Démon fut brusquement dérangé dans sa vie paisible et heureuse. Sa tante, ses cousines et Mlle Pulchérie envahirent sa maison, comme une nuée d’étourneaux criards, et, sous prétexte d’amitié, lui déclarèrent sans façon qu’elles passeraient une semaine chez lui. Démon, malgré tous ses efforts pour être poli, ne put empêcher sa mauvaise humeur de percer. Blanchette se contint mieux ; elle s’attacha même, pour masquer le mécontentement de Démon, à se montrer plus complaisante et plus aimable que jamais. Aussi, fut-elle étonnée de la froideur hautaine avec laquelle on répondait à ses prévenances.
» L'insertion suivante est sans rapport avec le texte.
-- ==== Sys2Proof/Machine/PatMem.lean ====
section
/-! DEFINITION. Pattern memory regions and leases (R134 to R147), and the reading and checking of descriptors (R138 to
R143). -/

namespace Sys2Proof.Machine

/-! ### Regions -/

/-- R134: a region is declared. -/
def State.rgnValid (s : State) (i : Nat) : Bool := s.flag (Reg.PM_RGN.VALID i)
/-- R134: its kind. -/
def State.rgnKind (s : State) (i : Nat) : Nat := s.get (Reg.PM_RGN.KIND i)
/-- Its first byte and the byte after its last. -/
def State.rgnLo (s : State) (i : Nat) : Nat := s.get (Reg.PM_RGN.BASE i) * 4096
def State.rgnHi (s : State) (i : Nat) : Nat := (s.get (Reg.PM_RGN.BASE i) + s.get (Reg.PM_RGN.SIZE i)) * 4096

/-- R134, R135: the declared region of a kind that holds all of the bytes [a, a + k). -/
def State.regionOf (s : State) (kind a k : Nat) : Option Nat :=
  (List.range 256).find? (fun i => s.rgnValid i && s.rgnKind i == kind && s.rgnLo i ≤ a && a + k ≤ s.rgnHi i)

/-! ### Streams -/

/-- R137: the row length of a stream, from its width. -/
def rowBytes (w : Nat) : Nat := 8 * ceilDiv w 16
/-- R151: the width of a stream. -/
def State.streamWidth (s : State) (x : Nat) : Nat := s.pinCount ((s.streamSites x).headD 64)

/-- R154: the blocks of 64 bytes that a stream's two halves take. -/
def State.fbBlocks (s : State) (x : Nat) : Nat :=
  ceilDiv (2 * s.get (Reg.SO_STR_CFG.FB_VEC x) * 256 * rowBytes (s.streamWidth x)) 64

/-! ### Leases (R144) -/

/-- Whether address `a` lies in region `i`. -/
def State.inRgn (s : State) (i a : Nat) : Bool := s.rgnLo i ≤ a && a < s.rgnHi i

/-- A descriptor, or the frame it names, lies in region `i`. -/
def Desc.inRgn (s : State) (i : Nat) (d : Desc) : Bool :=
  s.inRgn i d.addr || s.inRgn i d.data || (d.tcol && s.inRgn i d.column)

/-- R144: the stream still refers to a PATTERN region: a buffered frame or a descriptor read ahead lies in it, or a list
it will still read does. -/
def State.streamUses (s : State) (x i : Nat) : Bool :=
  let q := s.stream x
  let live := s.streamState x == Str.PRIMING || s.streamState x == Str.PLAYING || s.streamState x == Str.PAUSED
  live && (q.queue.any (fun d => d.inRgn s i)
    || (q.inc.any (fun h => h.desc.inRgn s i)) || (q.cur.any (fun h => h.desc.inRgn s i))
    || (!q.rdone && s.inRgn i q.rpos)
    || q.rstack.any (fun r => (!r.fin && s.inRgn i (r.caller + 32)) || (1 < r.left && s.inRgn i r.target)))

/-- A site between its arm and its return to LOADED (R144). -/
def State.siteLive (s : State) (n : Nat) : Bool :=
  [Site.ARMED, Site.RUNNING, Site.HELD, Site.TRIPPED].contains (s.siteState n)

/-- R144: the site holds a lease on region `i`. -/
def State.holds (s : State) (n i : Nat) : Bool :=
  s.rgnValid i &&
  (match s.rgnKind i with
   | 0 => s.streamUses (s.streamOf n) i
   | 1 => s.siteLive n && (s.seq n).region == some i
   | 2 => s.siteLive n && s.flag (Reg.SO_FC_CFG.EN n) && s.inRgn i (s.get (Reg.SO_FC_CFG.BASE n))
   | _ => false)

/-- R144: the holders of a region. (DEDUCED, assumption 25.) -/
def State.holders (s : State) (i : Nat) : List Nat := (List.range 64).filter (fun n => s.holds n i)

/-- R144: the region is leased. -/
def State.leased (s : State) (i : Nat) : Bool :=
  !(s.holders i).isEmpty ||
    (s.rgnValid i && s.rgnKind i == 3 && s.flag Reg.LG_OVF.EN && s.inRgn i (s.get Reg.LG_OVF.BASE))

/-- The holder mask of a list of sites. -/
def siteMask (l : List Nat) : Nat := l.foldl (fun m n => m ||| 2 ^ n) 0

/-- Bring PM_LEASE_i up to date with the leases in force (R144, R147). (DEDUCED, assumption 25.) -/
def State.refreshLease (s : State) (i : Nat) : State :=
  let l := s.leased i
  let hs := s.holders i
  let acq := if l && !s.flag (Reg.PM_LEASE.HELD i) then s.now else s.get (Reg.PM_LEASE.ACQ_BEAT i)
  s.setReg (Reg.PM_LEASE.word i) (if l ∨ acq ≠ 0 then
    BitVec.ofNat 128 (siteMask hs * 2 ^ 64 + acq % 2 ^ 32 * 2 ^ 32 + b2n l * 2 ^ 7 + hs.length) else 0)

/-- Bring every PM_LEASE word up to date; a region no rule has declared has none. -/
def State.refreshLeases (s : State) : State :=
  s.forN 256 (fun i t => if t.rgnValid i || t.flag (Reg.PM_LEASE.HELD i) then t.refreshLease i else t)

/-- R136: a region write that is refused, and its code. -/
def State.rgnRefusal (s : State) (i : Nat) (w : Word) : Option Nat :=
  let valid := wget w 0 0 = 1
  let base := wget w 54 32; let size := wget w 87 64
  let cur := s.reg (Reg.PM_RGN.word i)
  if w = cur then none
  else if s.leased i then some 1
  else if valid && (List.range 256).any (fun j => j != i && s.rgnValid j &&
      base * 4096 < s.rgnHi j && s.rgnLo j < (base + size) * 4096) then some 2
  else if valid && (size = 0 || 8388608 < base + size) then some 3
  else none

/-- The bits of PM_RGN_i that are fields. -/
def rgnMask : Word := accMask .rw 0x048100

/-- R136: a PM_RGN_i write. -/
def State.rgnWrite (s : State) (port : Port) (i : Nat) (w0 : Word) : State :=
  let w := w0 &&& rgnMask
  let s1 := s.set Reg.PM_STAT.LAST_INDEX i
  match s.rgnRefusal i w with
  | some c => ((s1.set Reg.PM_STAT.LAST_RESULT c).reject port (Reg.PM_RGN.word i) Src.PM (Lc.region c) i)
  | none => ((s1.set Reg.PM_STAT.LAST_RESULT 0).setReg (Reg.PM_RGN.word i) w).refreshLease i

/-- R133: an uncorrectable error is met: counted, and PM_STAT.UNCORR set. (DEDUCED, assumption 27; DESIGN CHOICE, assumption 28.) -/
def State.uncorrMet (s : State) : State := (s.inc Reg.PM_CNT.UNCORR).set Reg.PM_STAT.UNCORR 1

/-! ### Descriptors -/

/-- R138: the field of a descriptor's bytes. -/
def descField (b : Nat) (off hi lo : Nat) : Nat := bitsOf b (8 * off + lo) (hi + 1 - lo)

/-- R138: a descriptor's fields from its 32 bytes as a number. -/
def Desc.ofBytes (addr : Nat) (stack : List RetPt) (b : Nat) : Desc where
  addr := addr
  kind := descField b 0 3 0
  tcol := descField b 0 5 5 = 1
  stat := descField b 0 6 6 = 1
  fin := descField b 0 4 4 = 1
  tense := descField b 1 5 0
  count := descField b 2 11 0 + 1
  reps := descField b 4 23 0
  data := descField b 8 63 0
  column := descField b 16 63 0
  frameId := descField b 24 31 0
  err := 0
  stack := stack

/-- R143: the checks of a descriptor that has been read, in their order; the first failure's reason, 0 for none. -/
def State.descCheck (s : State) (x : Nat) (d : Desc) (bs : List Byte) (uncorr : Bool) : Nat :=
  let b := leNat bs
  let r := rowBytes (s.streamWidth x)
  let bytes := if d.kind = 2 then r else d.count * r
  let pat := fun a k => (s.regionOf 0 a k).isSome
  if crc32c (bs.take 30) % 65536 ≠ descField b 30 15 0 then 0x01
  else if uncorr then 0x02
  else if d.kind = 0 ∨ 4 < d.kind then 0x03
  else if descField b 0 7 7 ≠ 0 ∨ descField b 1 7 6 ≠ 0 ∨ descField b 2 15 12 ≠ 0 ∨ descField b 4 31 24 ≠ 0 ∨ descField b 28 15 0 ≠ 0
      ∨ ((d.kind = 2 ∨ d.kind = 4) ∧ (d.tcol ∨ d.stat)) ∨ (d.kind = 3 ∧ d.stat)
      ∨ (d.kind = 4 ∧ (d.tense ≠ 0 ∨ d.count ≠ 1)) ∨ (d.tcol = false ∧ d.column ≠ 0) then 0x04
  else if d.kind ≠ 4 ∧ d.count < 256 then 0x05
  else if (if d.kind ≤ 2 then d.reps ≠ 0 else d.reps = 0) then 0x06
  else if (if d.kind = 4 then d.data % 32 ≠ 0 else d.data % 64 ≠ 0) ∨ (d.tcol ∧ d.column % 64 ≠ 0) then 0x07
  else if (if d.kind = 4 then !pat d.data 32 else !pat d.data bytes) || (d.tcol && !pat d.column d.count) then 0x08
  else if d.kind = 4 ∧ 3 ≤ d.stack.length then 0x09
  else 0

/-- R143: read the descriptor at `a` for stream `x`: one outside every PATTERN region is not read and fails with REGION. -/
def State.readDesc (s : State) (x a : Nat) (stack : List RetPt) : Desc :=
  if (s.regionOf 0 a 32).isNone then { (Desc.ofBytes a stack 0) with err := 0x08 }
  else
    let bs := s.bytes a 32
    let d := Desc.ofBytes a stack (leNat bs)
    { d with err := s.descCheck x d bs (s.anyUncorr a 32) }

/-- R140: where a stream reads on after the list in hand has ended: a CALL with passes left starts its list again, one without
returns to the list that holds it; none when the outermost list has returned. -/
def returnFrom : List RetPt → Option (Nat × List RetPt)
  | [] => none
  | r :: rs => if 1 < r.left then some (r.target, { r with left := r.left - 1 } :: rs)
    else if r.fin then returnFrom rs else some (r.caller + 32, rs)

/-- R140: the read position after descriptor `d`. -/
def nextRead (d : Desc) (stack : List RetPt) : Option (Nat × List RetPt) :=
  if d.kind = 4 then some (d.data, ⟨d.addr, d.fin, d.data, d.reps⟩ :: stack)
  else if d.fin then returnFrom stack
  else some (d.addr + 32, stack)

/-- R155: the stream reads its next descriptor, up to eight ahead of play; a failing one ends the reading (R143). -/
def State.descRead (s : State) (x : Nat) : State :=
  let q := s.stream x
  if q.rdone ∨ 8 ≤ q.queue.length ∨ q.queue.any (fun d => d.err != 0) then s
  else
    let d := s.readDesc x q.rpos q.rstack
    let s0 := if (s.regionOf 0 q.rpos 32).isSome then s.memReq q.rpos 32 else s
    let s1 := if (s.regionOf 0 q.rpos 32).isSome && s.anyUncorr q.rpos 32 then s0.uncorrMet else s0
    if d.err ≠ 0 then s1.setStream x { q with queue := q.queue ++ [d] }
    else match nextRead d q.rstack with
      | none => s1.setStream x { q with queue := q.queue ++ [d], rdone := true }
      | some (a, st) => s1.setStream x { q with queue := if d.kind = 4 then q.queue else q.queue ++ [d], rpos := a, rstack := st }

/-! ### Lease violations (R145, R146) -/

/-- The regions among 0 to 255 that the bytes [a, a + k) reach. -/
def State.rgnsReached (s : State) (a k : Nat) : List Nat :=
  (List.range 256).filter (fun i => s.rgnValid i && a < s.rgnHi i && s.rgnLo i < a + k)

/-- R145, R146: the reports of a violating write: PM_VIOL takes the first since it was re-armed. -/
def State.violRecord (s : State) (i addr : Nat) : State :=
  let armed := !s.flag Reg.PM_STAT.VIOLATION && !s.flag Reg.PM_STAT.VIOL_DROP
  let s1 := if armed then s.setReg Reg.PM_VIOL.word
      (BitVec.ofNat 128 (s.now % 2 ^ 64 * 2 ^ 64 + i % 256 * 2 ^ 56 + s.rgnKind i % 4 * 2 ^ 54 + addr % 2 ^ 35)) else s
  (s1.inc Reg.PM_CNT.VIOL).log Src.PM (Lc.event Ev.LEASE_VIOLATION) (bitsOf addr 3 32 * 256 + i % 256) 2

/-- R145 step 3: every stream that holds region `i` stops at the end of the frame in play. -/
def State.violStreams (s : State) (i addr : Nat) : State :=
  s.forN 80 (fun x t => if t.streamUses x i then t.setStream x { t.stream x with stop := some addr } else t)

/-- R145 step 4: every site that holds a violated PROGRAM region: LEASE held, its stream stopping too. -/
def State.violSites (s : State) (i addr : Nat) : State :=
  s.forL (s.holders i) (fun n t =>
    if t.rgnKind i = 1 then
      let t1 := if (t.streamState (t.streamOf n) = Str.PRIMING ∨ t.streamState (t.streamOf n) = Str.PLAYING ∨ t.streamState (t.streamOf n) = Str.PAUSED)
        ∧ (t.stream (t.streamOf n)).members.contains n then t.setStream (t.streamOf n) { t.stream (t.streamOf n) with stop := some addr } else t
      t1.hold n Cause.LEASE
    else t)

/-- R464, R133: write enabled bytes as the bulk port does: whole 32-byte units remove an uncorrectable mark; a merge into a marked
unit keeps it. -/
def State.writeLanes : State → Nat → List ByteLane → State
  | s, _, [] => s
  | s, a, none :: bs => s.writeLanes (a + 1) bs
  | s, a, some b :: bs => (s.setByte a b).writeLanes (a + 1) bs

/-- The 32-byte units that [a, a + k) touches. -/
def unitsOf (a k : Nat) : List Nat := if k = 0 then [] else (List.range ((a + k - 1) / 32 - a / 32 + 1)).map (fun i => a / 32 + i)

/-- Unit `u` is wholly covered by the enabled bytes of a write at `a`. -/
def unitCovered (a : Nat) (bs : List ByteLane) (u : Nat) : Bool :=
  (List.range 32).all (fun i => a ≤ 32 * u + i && ((bs[32 * u + i - a]?).getD none).isSome)

/-- Unit `u` has some enabled byte of a write at `a`. -/
def unitTouched (a : Nat) (bs : List ByteLane) (u : Nat) : Bool :=
  (List.range 32).any (fun i => a ≤ 32 * u + i && ((bs[32 * u + i - a]?).getD none).isSome)

/-- R133: a write into memory: the bytes, the marks it removes, and the report of a merge into a marked unit. -/
def State.memWrite (s : State) (a : Nat) (bs : List ByteLane) : State :=
  let us := unitsOf a bs.length
  let merged := us.any (fun u => s.uncorr.contains u && unitTouched a bs u && !unitCovered a bs u)
  let s1 := { (s.memReq a bs.length).writeLanes a bs with uncorr := s.uncorr.filter (fun u => !(us.contains u && unitCovered a bs u)) }
  if merged then s1.uncorrMet else s1

/-- A merge into an uncorrectable unit would happen (HL_STAT.UNCORR under R464). -/
def State.mergesBad (s : State) (a : Nat) (bs : List ByteLane) : Bool :=
  (unitsOf a bs.length).any (fun u => s.uncorr.contains u && unitTouched a bs u && !unitCovered a bs u)

/-- R145, R146: a bulk write of bytes at `a` into pattern memory, leases checked first; the second component tells whether it was
dropped. -/
def State.bulkStore (s : State) (a : Nat) (bs : List ByteLane) : State × Bool :=
  let hit := (s.rgnsReached a bs.length).filter (fun i => s.leased i)
  let prot := hit.filter (fun i => 2 ≤ s.rgnKind i)
  let viol := hit.filter (fun i => s.rgnKind i < 2)
  let first := fun i => max a (s.rgnLo i)
  let s1 := s.forL prot (fun i t => ((t.violRecord i (first i)).set Reg.PM_STAT.VIOL_DROP 1).intr Intr.LEASE)
  let s2 := s1.forL viol (fun i t => ((((t.violRecord i (first i)).set Reg.PM_STAT.VIOLATION 1).intr Intr.LEASE).violStreams i (first i)).violSites i (first i))
  if prot.isEmpty then (s2.memWrite a bs, false) else (s2, true)

end Sys2Proof.Machine
end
Mlle Pulchérie et la tante se rendirent à la ferme, et demandèrent à Pélasge un entretien particulier. Elles exigèrent qu’il fermât les portes à clé. Elles mirent deux heures à lui apprendre ce qui aurait pu lui être dit en cinq minutes, à savoir que Blanchette était la fille de Titia. Il est vrai qu’elles se lancèrent à perte de vue dans les considérations d’honneur et de respect pour la famille, qui imposaient à Démon la nécessité de ne plus traiter Blanchette sur un pied d’égalité.

Au sortir de ce colloque, Pélasge était bien soucieux. Il prévoyait les suites déplorables de la révélation qui venait de lui être faite. Il interrogea son esprit et son cœur sur le meilleur moyen de prévenir une catastrophe.